1. There's a huge market out there.

  2. The book is over there.

In the first sentence, what does "out there" mean? "out" is an adverb,does it modify "there"? If I want to divide the sentence into different parts, which in the following is right?

There/ is /a huge market/ out there.

There/ is /a huge market/ out / there.

In the second sentence, "over" is an adverb, does it modify "there"?

  • What do you know about prepositions?
    – Jim
    Jan 14, 2014 at 5:37
  • @Jim The noun( phrase) or the noun clause should be placed behind the preposition. Why do you ask?
    – user48070
    Jan 14, 2014 at 7:15

3 Answers 3


The construction preposition + "there" is informal and probably fairly recent. Or perhaps it is better to speak of three different constructions, because the meaning of each one is not based on the meaning of the preposition in the same way.

There's a huge market out there.

It is best to think of out there as a fixed phrase. It means something like "in a place outside". If you would have to analyse it, perhaps you could say it is like a double adverb. The word out is used adverbially to mean "outside", which is generally possible; the word there is an adverb meaning "away from me, the speaker". So then the compound meaning would be "outside and some distance away from me/us". That is more or less what the phrase means, I would say.
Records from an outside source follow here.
/-- V-41-61, DAA. -/
theorem test_daa_corrects_both :
    nextIs (code [0x27#8] { start with regs := { start.regs with a := 0x9A#8 } })
      (fun t => t.reg .a == 0x00#8 && t.pc == 0x0401#16 && t.flags == { s := false, z := true, ac := true, p := true, c := true }) = true := by
  decide

/-- V-41-67, DAA. -/
theorem test_daa_stub :
    nextIs (code [0x27#8] { start with regs := { start.regs with a := 0x9A#8 }, params := { start.params with daaMode := .stub } })
      (fun t => t.pc == 0x0401#16 && t.flags == { s := false, z := false, ac := false, p := false, c := false }) = true := by
  decide

/-- V-42-01, ANA B. -/
theorem test_ana :
    nextIs (code [0xA0#8] { start with regs := { start.regs with b := 0x3C#8, a := 0xF0#8 } })
      (fun t => t.reg .a == 0x30#8 && t.pc == 0x0401#16 && t.flags == { s := false, z := false, ac := true, p := true, c := false }) = true := by
  decide

/-- V-42-04, ANI 0Fh. -/
theorem test_ani :
    nextIs (code [0xE6#8, 0x0F#8] { start with regs := { start.regs with a := 0xF0#8 } })
      (fun t => t.reg .a == 0x00#8 && t.pc == 0x0402#16 && t.flags == { s := false, z := true, ac := true, p := true, c := false }) = true := by
  decide

/-- V-42-06, XRA B. -/
theorem test_xra :
    nextIs (code [0xA8#8] { start with regs := { start.regs with b := 0x0F#8, a := 0xFF#8 }, flags := { start.flags with ac := true } })
      (fun t => t.reg .a == 0xF0#8 && t.pc == 0x0401#16 && t.flags == { s := true, z := false, ac := false, p := true, c := false }) = true := by
  decide

/-- V-42-07, XRI 0FFh. -/
theorem test_xri :
    nextIs (code [0xEE#8, 0xFF#8] { start with regs := { start.regs with a := 0x0F#8 } })
      (fun t => t.reg .a == 0xF0#8 && t.pc == 0x0402#16 && t.flags == { s := true, z := false, ac := false, p := true, c := false }) = true := by
  decide

/-- V-42-09, ORA M. -/
theorem test_ora_memory :
    nextIs (code [0xB6#8] { start with regs := { start.regs with h := 0x20#8, a := 0x01#8 }, flags := { start.flags with ac := true, c := true }, mem := [(0x2000, 0x0E#8)] })
      (fun t => t.reg .a == 0x0F#8 && t.pc == 0x0401#16 && t.flags == { s := false, z := false, ac := false, p := true, c := false }) = true := by
  decide

/-- V-42-10, ORI 00h. -/
theorem test_ori :
    nextIs (code [0xF6#8, 0x00#8] { start with regs := { start.regs with a := 0x07#8 } })
      (fun t => t.pc == 0x0402#16 && t.flags == { s := false, z := false, ac := false, p := false, c := false }) = true := by
  decide

/-- V-42-11, CMP B. -/
theorem test_cmp_equal_keeps_carry :
    nextIs (code [0xB8#8] { start with regs := { start.regs with b := 0x42#8, a := 0x42#8 }, flags := { start.flags with c := true } })
      (fun t => t.pc == 0x0401#16 && t.flags == { s := false, z := true, ac := false, p := true, c := true }) = true := by
  decide

/-- V-42-13, CMP B. -/
theorem test_cmp_less :
    nextIs (code [0xB8#8] { start with regs := { start.regs with b := 0x20#8, a := 0x10#8 } })
      (fun t => t.pc == 0x0401#16 && t.flags == { s := true, z := false, ac := false, p := true, c := true }) = true := by
  decide

/-- V-42-18, CPI 43h. -/
theorem test_cpi_less :
    nextIs (code [0xFE#8, 0x43#8] { start with regs := { start.regs with a := 0x42#8 } })
      (fun t => t.pc == 0x0402#16 && t.flags == { s := true, z := false, ac := true, p := true, c := true }) = true := by
  decide

/-- V-42-20, RLC. -/
theorem test_rlc :
    nextIs (code [0x07#8] { start with regs := { start.regs with a := 0x85#8 } })
      (fun t => t.reg .a == 0x0B#8 && t.pc == 0x0401#16 && t.flags == { s := false, z := false, ac := false, p := false, c := true }) = true := by
  decide

/-- V-42-23, RRC. -/
theorem test_rrc :
    nextIs (code [0x0F#8] { start with regs := { start.regs with a := 0xFE#8 }, flags := { start.flags with c := true } })
      (fun t => t.reg .a == 0x7F#8 && t.pc == 0x0401#16 && t.flags == { s := false, z := false, ac := false, p := false, c := false }) = true := by
  decide

/-- V-42-25, RAL. -/
theorem test_ral :
    nextIs (code [0x17#8] { start with regs := { start.regs with a := 0x01#8 }, flags := { start.flags with c := true } })
      (fun t => t.reg .a == 0x03#8 && t.pc == 0x0401#16 && t.flags == { s := false, z := false, ac := false, p := false, c := false }) = true := by
  decide

/-- V-42-26, RAR. -/
theorem test_rar :
    nextIs (code [0x1F#8] { start with regs := { start.regs with a := 0x02#8 }, flags := { start.flags with c := true } })
      (fun t => t.reg .a == 0x81#8 && t.pc == 0x0401#16 && t.flags == { s := false, z := false, ac := false, p := false, c := false }) = true := by
  decide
Derived from this is the figurative meaning "eccentric, strange" for a person: she is really out there.

The book is over there.

The phrase over there is also informal and probably best treated as a set phrase. It means more or less the same as there. The word over is more generally used in informal language with locations: let's go over to my place, she is over at my place. It adds very little meaning to those sentences—perhaps an added sense of "removed from the speaker", derived from phrases like over the river, over the ocean. Similarly, it adds little meaning to there is over there. You could say it is used like some sort of particle or adverb to emphasise there, but it is really impossible to analyse. The same applies to over here.

There are people in there.

The phrase in there is, again, probably best considered a set phrase meaning "inside that place", for instance inside a house or inside a box. It is slightly informal. You could say in is used adverbially, similar to is father in?, which means "is father in the house?". Or you could say it is a preposition that treats there like a noun meaning "that place": "inside that place". While there is not normally a noun and normally does not take a preposition, it still seems to be like that in this case. Relative pronouns of location can sometimes also do something with prepositions, as in the place from whence she came or from where she came, or wherein (legal language).

From there you need to take the train to Oxford.

The phrase from there can be analysed the same way as in there, as preposition + noun, where there means "that place". In from here, the word here would then mean "this place". The phrase does not sound informal at all to me, which may indicate that it is an older phrase than the ones above.

Go from here to there.

The phrase to there clearly seems to be constructed as preposition + noun. In this context, at least, it does not sound especially informal; but in most cases you would just say there (not to there) when it immediately follows a verb: she went there is normal, not she went to there.

As you see, not all of these phrases seem to be of the same kind. The last three are more like preposition + noun, the first two are perhaps different.

  • Define "recent": history1900s.about.com/od/1910s/a/overtheresong.htm ;-)
    – Jim
    Jan 14, 2014 at 15:07
  • @Jim: Right, maybe after 1800? It all depends on your definition, as you say... I believe phrases can remain "colloquial" for centuries without becoming part of formal language. So it is hard to predict how old an expression is that is currently felt to be colloquial.
    – Cerberus
    Jan 14, 2014 at 17:27
  • I guess I've never thought of "over there" as colloquial- Over here and over there are so just so frequently used, and while I don't think I've ever used them in formal writing I think that has more to do with the fact that I've never needed to tan because I didn't think they belonged there.
    – Jim
    Jan 14, 2014 at 21:48
  • @Jim: But you will probably agree that over there is not quite the same as from there? Of course it all depends on the speaker, but I don't think there will be anyone who would consider from there even slightly informal.
    – Cerberus
    Jan 14, 2014 at 21:50

I would see such where-indications of the type "up there, down there, in here" etc simply as two-part adverbs. Your way of looking at such combinations will get you into problems.


Those that change the quality or degree of the other adverb.

For instance, if we describe the manner in which something happens then we may also restrict or qualify that manner.

He watched the time closely.


He watched the time very closely.

Here you can see what is plainly an adverb, closely, and it is modified by the adverb very.